Multipass cell compression of an ultrafast Tm-fiber laser delivering 1.3 mJ, 130 W, sub-two cycle pulses at 1.9 µm

Intense few-cycle pulses in the short-wave infrared (SWIR, 1.3-3.0 µm) region have become popular tools for driving nonlinear frequency conversion processes. Compared with the well-established near-infrared laser sources, the longer driving wavelength can enhance conversion efficiency in two-color plasma terahertz generation [1], and enable efficient mid-infrared generation above 5µm employing non-oxide crystals [2]. Moreover, SWIR serve balanced trade-off between the phase matching cutoffs and the single emitter efficiency, as the driving wavelength for high harmonic generation towards the soft X-ray water window region (300 eV-500 eV) [3]. Laser sources in these three spectral regimes with high brightness and high photon flux can benefit numerous subsequent biological and medical applications [4,5]. Besides optical parametric chirped pulse amplification (OPCPA) laser systems [6,7], a promising alternative is post compression of ultrafast laser emissions, based on rare earth elements like chromium (Cr), holmium (Ho), and thulium (Tm). Recently, the multipass-cells (MPCs) have emerged as a propitious post-compression approach. Excellent throughputs and down to two- to single-cycle regime compressed pulses duration have been reported in the near-infrared [8,9]. On the other hand, only a few experiments have been reported in the SWIR region [10-13] with no shorter than ~20 fs output pulse duration.
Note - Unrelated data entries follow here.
/-- R117, R120: what `decodeOperands` can do. -/
theorem decodeOperands_cases (o : Operands) (s : State) :
    (∃ f, o.badField? s.params = some f ∧ decodeOperands o s = .fault (.registerIndexOutOfRange s.dl.pc f)) ∨
    (o.badField? s.params = none ∧ decodeOperands o s = .next s.stall ∧
      (s.operand o.src1 s.dl.rs1Value = none ∨ s.operand o.src2 s.dl.rs2Value = none ∨ ∃ d ∈ o.dests, s.isBusy d = true)) ∨
    (∃ a b, o.badField? s.params = none ∧ s.operand o.src1 s.dl.rs1Value = some a ∧ s.operand o.src2 s.dl.rs2Value = some b ∧
      (∀ d ∈ o.dests, s.isBusy d = false) ∧ decodeOperands o s = .next (s.issue a b o.dests)) := by
  unfold decodeOperands
  cases hb : o.badField? s.params with
  | some f => exact .inl ⟨f, rfl, rfl⟩
  | none =>
    cases h1 : s.operand o.src1 s.dl.rs1Value with
    | none => exact .inr (.inl ⟨rfl, rfl, .inl rfl⟩)
    | some a =>
      cases h2 : s.operand o.src2 s.dl.rs2Value with
      | none => exact .inr (.inl ⟨rfl, rfl, .inr (.inl rfl)⟩)
      | some b =>
        by_cases hd : o.dests.any s.isBusy = true
        · exact .inr (.inl ⟨rfl, by simp [hd], .inr (.inr (by simpa using hd))⟩)
        · refine .inr (.inr ⟨a, b, rfl, rfl, rfl, ?_, by simp [hd]⟩)
          simpa using hd

/-- Every field of an instruction that passes the range check names a register. -/
theorem badField?_eq_none {o : Operands} {p : Config.Params} (h : o.badField? p = none) :
    ∀ f ∈ o.fields, (p.regIndex? f).isSome = true := by
  intro f hf
  have := List.find?_eq_none.1 h f hf
  rw [regIndex?_isSome]
  simpa using this

theorem isSome_of_mem_dests {o : Operands} {p : Config.Params} (h : o.badField? p = none) {r : Int} (hr : r ∈ o.dests) :
    (p.regIndex? r).isSome = true :=
  badField?_eq_none h r (by simp [Operands.fields, hr])

@[simp] theorem State.issue_xl (s : State) (a b : Word) (ds : List Int) :
    (s.issue a b ds).xl = { s.dl with rs1Value := a, rs2Value := b, stalled := false } := by simp [State.issue]
@[simp] theorem State.issue_dl (s : State) (a b : Word) (ds : List Int) :
    (s.issue a b ds).dl = { s.dl with rs1Value := a, rs2Value := b, stalled := false, valid := false } := by
  simp [State.issue]
@[simp] theorem State.issue_fl (s : State) (a b : Word) (ds : List Int) :
    (s.issue a b ds).fl = { s.fl with stalled := false } := by simp [State.issue]
@[simp] theorem State.issue_x (s : State) (a b : Word) (ds : List Int) : (s.issue a b ds).x = s.x := by
  simp [State.issue]
@[simp] theorem State.issue_pc (s : State) (a b : Word) (ds : List Int) : (s.issue a b ds).pc = s.pc := by
  simp [State.issue]
@[simp] theorem State.issue_cc (s : State) (a b : Word) (ds : List Int) : (s.issue a b ds).cc = s.cc := by
  simp [State.issue]
@[simp] theorem State.issue_ml (s : State) (a b : Word) (ds : List Int) : (s.issue a b ds).ml = s.ml := by
  simp [State.issue]
@[simp] theorem State.issue_wl (s : State) (a b : Word) (ds : List Int) : (s.issue a b ds).wl = s.wl := by
  simp [State.issue]
@[simp] theorem State.issue_exbus (s : State) (a b : Word) (ds : List Int) : (s.issue a b ds).exbus = s.exbus := by
  simp [State.issue]
@[simp] theorem State.issue_membus (s : State) (a b : Word) (ds : List Int) : (s.issue a b ds).membus = s.membus := by
  simp [State.issue]
@[simp] theorem State.issue_btb (s : State) (a b : Word) (ds : List Int) : (s.issue a b ds).btb = s.btb := by
  simp [State.issue]
@[simp] theorem State.issue_redirectPending (s : State) (a b : Word) (ds : List Int) : (s.issue a b ds).redirectPending = s.redirectPending := by
  simp [State.issue]
@[simp] theorem State.issue_retired (s : State) (a b : Word) (ds : List Int) : (s.issue a b ds).retired = s.retired := by
  simp [State.issue]
@[simp] theorem State.issue_cycles (s : State) (a b : Word) (ds : List Int) : (s.issue a b ds).cycles = s.cycles := by
  simp [State.issue]
@[simp] theorem State.issue_halted (s : State) (a b : Word) (ds : List Int) : (s.issue a b ds).halted = s.halted := by
  simp [State.issue]
@[simp] theorem State.issue_fault (s : State) (a b : Word) (ds : List Int) : (s.issue a b ds).fault = s.fault := by
  simp [State.issue]
@[simp] theorem State.issue_dmem (s : State) (a b : Word) (ds : List Int) : (s.issue a b ds).dmem = s.dmem := by
  simp [State.issue]
@[simp] theorem State.issue_code (s : State) (a b : Word) (ds : List Int) : (s.issue a b ds).code = s.code := by
  simp [State.issue]
@[simp] theorem State.issue_params (s : State) (a b : Word) (ds : List Int) : (s.issue a b ds).params = s.params := by
  simp [State.issue]
@[simp] theorem State.issue_stage (s : State) (a b : Word) (ds : List Int) : (s.issue a b ds).stage = s.stage := by
  simp [State.issue]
In this contribution, we report on a post pulse compression based on a gas-filled MPC delivering mJ-level, sub-two cycle pulses (11fs) with 130 W average power at 1900 nm wavelength. It is enabled by a high-power ultrafast thulium-doped fiber CPA system, employing coherent combination of four rod-type fiber amplifiers [14]. For this experiment, the driving laser provides approximately 90 fs pulses with 150 W average power at a repetition rate of 101kHz and a central wavelength of 1920 nm. The Herriott-type MPC consists of two concave mirrors arranged nearly concentrically in a gas-tight chamber. The chamber is filled with krypton as nonlinear medium for SPM-induced spectral broadening. The dispersion compensation is achieved by fused silica plates, offering negative GDD in this spectral region.